Members’ Voluntary Liquidation (MVL)
If you have retained profits of £25,000 or more, a Members’ Voluntary Liquidation is a powerful tool for closing your company in a tax-efficient and legally compliant way.
By following the MVL process, you can unlock the value in your company while minimising tax liabilities. Whether you’re retiring, moving on to new ventures or closing a dormant business, an MVL can help you achieve your goals with minimal stress.
We’ll explore everything you need to know about Members’ Voluntary Liquidation below. If you’re unsure whether an MVL is right for your company, speak to our licensed insolvency practitioners for free, confidential advice on the process.
What is Members’ Voluntary Liquidation (MVL)?
A Members’ Voluntary Liquidation is a process for closing a solvent company. It allows directors to voluntarily wind up the business, pay off its debts and distribute any remaining assets to shareholders. To start an MVL, the company must be financially healthy and able to pay off all its liabilities within 12 months.
The process is managed by a licensed insolvency practitioner, who oversees every step, ensuring compliance with legal requirements, and fair treatment of creditors and shareholders. At the end of the process, your company is officially dissolved.
Unlike other types of liquidation, such as a Creditors’ Voluntary Liquidation (CVL), an MVL is not about resolving financial distress. Instead, it’s about giving directors and shareholders a structured, efficient way to close a solvent company.
What are the tax reliefs you can claim under a Members’ Voluntary Liquidation?
One of the biggest reasons to choose an MVL is the tax efficiency it offers. If you’re a shareholder, the funds distributed to you are treated as capital rather than income, which can result in significant savings.
Here are the key tax advantages:
Capital Gains Tax:
When you receive funds through an MVL, they’re subject to Capital Gains Tax rather than income tax. Since Capital Gains Tax rates are typically lower, especially for higher earners, it can lead to substantial savings.
Business Asset Disposal Relief (BADR):
Formerly known as Entrepreneurs’ Relief, BADR allows you to pay a reduced Capital Gains Tax rate of 10% on qualifying gains. This relief is particularly beneficial for directors and shareholders of small businesses.
But to claim the best Business Asset Disposal Relief rates, you need to act now. For disposals made on or after 6 April 2025, gains eligible for Business Asset Disposal Relief will be taxed at 14% and, from 6 April 2026, gains eligible for Business Asset Disposal Relief will be taxed at 18%.
Efficient distribution of retained profits:
If your company has significant retained profits, distributing them as capital through an MVL can be far more tax-efficient than taking them as dividends.
These tax benefits make an MVL an attractive option, especially for directors planning their financial future. Start your Business Asset Disposal Relief claim today to pay just 10% tax on qualifying assets.

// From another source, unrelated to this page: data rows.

-- ==== Sys2Proof/Safety.lean ====
section
/-! DEFINITION. What counts as a safe run, one that ends in no fault and no refusal; the invariants of the state, and the words
statements use of memory. -/

open Sys2Proof

namespace Sys2Proof.Machine

/-- `k` steps from a state end in a state, with no fault and no refusal on the way. -/
def runsTo : Nat → State → State → Prop
  | 0, s, t => s = t
  | k + 1, s, t => ∃ u, step s = .next u ∧ runsTo k u t

/-- A state that some run from reset with queue `q` reaches: what is commanded is the queue's contents. -/
def Reached (s : State) : Prop := ∃ q k, runsTo k { State.reset with pending := q } s

/-- No run from a state stops, whatever is waiting. -/
def Safe (s : State) : Prop := ∀ k t, runsTo k s t → ∃ u, step t = .next u

/-! ## Invariants and words of memory -/

/-- Memory in its canonical form, eight stacks and eight slices, and a clean line of a slice agreeing with its stack. -/
def Mem.Coherent (m : Mem) : Prop :=
  m.wf = true ∧ m.dram.length = 8 ∧ m.slices.length = 8
    ∧ ∀ st l, l ∈ (m.slice st).lines → l.dirty = false → l.data = (m.stack st).lineData l.line

/-- The byte at stack-local address `L` of stack `st`, as an access through the slice finds it. -/
def Mem.byteAt (m : Mem) (st L : Nat) : Byte := (m.lineOf st (L / 64)).data.getD (L % 64) 0

/-- Every byte outside `n` bytes from `L` of stack `st` reads as before. -/
def Mem.KeepsOutside (m m' : Mem) (st L n : Nat) : Prop :=
  ∀ st' a, ¬(st' = st ∧ L ≤ a ∧ a < L + n) → m'.byteAt st' a = m.byteAt st' a

/-- Every byte reads as before. -/
def Mem.KeepsBytes (m m' : Mem) : Prop := ∀ st a, m'.byteAt st a = m.byteAt st a

/-- No byte of a partition's range lies in a poisoned line, in DRAM or in its slice. -/
def Dev.CleanRange (d : Dev) (p a n : Nat) : Prop :=
  ∀ j < n, ∀ st L, d.locate p (a + j) = (st, L) →
    (d.mem.stack st).isPoisoned (L / 64) = false ∧ (d.mem.lineOf st (L / 64)).poison = false

/-- The byte at partition address `a`. -/
def Dev.byteOf (d : Dev) (p a : Nat) : Byte := d.mem.byteAt (d.locate p a).1 (d.locate p a).2

/-- Every byte reads as before but those at `n` bytes from partition address `a`. -/
def Dev.KeepsButRange (d : Dev) (m : Mem) (p a n : Nat) : Prop :=
  ∀ st L, (∀ j < n, d.locate p (a + j) ≠ (st, L)) → m.byteAt st L = d.mem.byteAt st L

/-- A byte of the doorbell page that the sequencer keeps, offsets 24 to 41, of a ring in effect. -/
def Dev.PageByte (d : Dev) (st L : Nat) : Prop :=
  ∃ r < 64, ∃ j, 24 ≤ j ∧ j < 42 ∧ (d.sys.ring r).inEffect = true
    ∧ d.locate (d.sys.ringPart r) (ringAddr (d.sys.ringRec r) + j) = (st, L)

/-- Every byte reads as before but those of the doorbell pages the sequencer keeps. -/
def State.KeepsButPages (s t : State) : Prop :=
  ∀ st L, ¬s.dev.PageByte st L → t.dev.mem.byteAt st L = s.dev.mem.byteAt st L

/-- A group whose registers are in canonical form, with seven predicates and no active thread that has exited. -/
def Group.Ok (g : Group) : Prop := g.regs.wf = true ∧ g.preds.length = 7 ∧ g.mask &&& ~~~g.live = 0

/-- Instructions whose result is still to be written, each with its destinations (R185 to R188). -/
def CoreState.flying (c : CoreState) : List (Gid × List Nat) :=
  c.collectors.map (fun k => (k.gid, k.dests)) ++ c.results.map (fun k => (k.gid, k.dests))

/-- The destinations of instructions in flight are marked busy in their groups, each for one instruction, and a result has one. -/
def CoreState.FlightOk (c : CoreState) : Prop :=
  (∀ x ∈ c.flying, ∀ r ∈ x.2, ∃ g ∈ c.groups, g.gid = x.1 ∧ r ∈ g.busy)
    ∧ c.flying.Pairwise (fun x y => x.1 = y.1 → ∀ r ∈ x.2, r ∉ y.2) ∧ ∀ k ∈ c.results, k.dests ≠ []

/-- Resident groups stand in distinct places and are sound, block stores and accumulators are canonical, a pending store lies in one line, and a copy
has bytes of its own left to move and a counter outside its core store bytes; what is in flight is sound. -/
def CoreState.Ok (c : CoreState) : Prop :=
  (c.groups.map Group.gid).Nodup ∧ (∀ g ∈ c.groups, g.Ok) ∧ (∀ b ∈ c.blocks, cellsWf b.store = true ∧ b.acc.wf = true)
    ∧ (∀ x ∈ c.stores, x.addr % 64 + x.data.length ≤ 64)
    ∧ (∀ x ∈ c.copies, x.len ≤ 524288 ∧ (∀ o ∈ x.todo, o < x.len) ∧ (x.len = 0 ∨ overlaps x.counter 4 x.cs x.len = false))
    ∧ c.FlightOk

/-- The tables of fixed size have their sizes: partitions, rings, Ethernet ports and decode queues; fabric ports, collective slots
and epoch machines, observations and replay directories; executors and Ethernet buffers; ODP sessions; sites, numbers, stacks, engines, firmware images and unit codes. -/
def Sys.Sized (s : Sys) : Prop :=
  s.host.parts.length = 16 ∧ s.host.rings.length = 64 ∧ s.host.eth.length = 2 ∧ s.host.queues.length = 16
    ∧ s.fab.ports.length = 16 ∧ s.fab.slots.length = 8 ∧ s.fab.epochs.length = 8 ∧ s.fab.replay.length = 16
    ∧ s.fab.observed.length = 16 ∧ s.fab.missed.wf = true ∧ s.host.execQ.length = 8
    ∧ (∀ e ∈ s.host.eth, e.counts.length = 8 ∧ e.fill.length = 8 ∧ e.xoff.length = 8 ∧ e.pausedTx.length = 8 ∧ e.heldTx.length = 8)
    ∧ s.mgmt.dict.sessions.length = 16 ∧ s.mgmt.bring.results.length = 160 ∧ s.mgmt.bring.coreMap.length = 144
    ∧ (∀ l, s.mgmt.bring.assignment = some l → l.length = 144)
    ∧ s.mgmt.bring.stackDone.length = 8 ∧ s.mgmt.bring.stackReason.length = 8
    ∧ s.mgmt.power.lineUp.length = 6 ∧ s.mgmt.power.laserLoss.length = 6 ∧ s.mgmt.power.laserHeld.length = 6
    ∧ s.mgmt.sec.images.length = 2 ∧ s.mgmt.rel.masked.length = 30 ∧ s.mgmt.rel.detected.length = 30

/-- Both throttle steps are of Table 2-6's range. -/
def PowerState.StepsOk (p : PowerState) : Prop := 8 ≤ p.capStep ∧ p.capStep ≤ 32 ∧ 8 ≤ p.thermStep ∧ p.thermStep ≤ 32

/-- The places of the bytes of a list of writes. -/
def Dev.places (d : Dev) (p : Nat) (ws : List (Nat × List Byte)) : List (Nat × Nat) :=
  ws.flatMap (fun w => (List.range w.2.length).map (fun j => d.locate p (w.1 + j)))

/-- Writes at distinct places that translate for writing and lie in no poisoned line. -/
def Dev.Writable (d : Dev) (p : Nat) (ws : List (Nat × List Byte)) : Prop :=
  (d.places p ws).Nodup ∧ ∀ w ∈ ws, d.rangeOk p w.1 w.2.length true = true ∧ d.CleanRange p w.1 w.2.length

/-- Exactly the bytes of the writes have changed, doorbell pages apart. -/
def State.Wrote (s t : State) (p : Nat) (ws : List (Nat × List Byte)) : Prop :=
  (∀ w ∈ ws, ∀ j < w.2.length, s.dev.PageByte (s.dev.locate p (w.1 + j)).1 (s.dev.locate p (w.1 + j)).2 ∨
      t.dev.mem.byteAt (s.dev.locate p (w.1 + j)).1 (s.dev.locate p (w.1 + j)).2 = w.2.getD j 0)
    ∧ ∀ st L, (st, L) ∉ s.dev.places p ws → ¬s.dev.PageByte st L → t.dev.mem.byteAt st L = s.dev.mem.byteAt st L

end Sys2Proof.Machine
end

When can you use Members’ Voluntary Liquidation?
An MVL could be the ideal solution if you’re looking to close your solvent company in a structured and efficient way. To proceed with a Members’ Voluntary Liquidation, you as the director must be able to legitimately make a statutory declaration of solvency. Keep in mind, making a false declaration can lead to serious consequences, including fines or even prosecution.
Here’s what you’ll need to do to ensure your company qualifies for an MVL:
Pay all debts within 12 months:
Your company must be able to settle all its current and contingent debts, as well as any future financial obligations, within a 12-month period from the start of the MVL process.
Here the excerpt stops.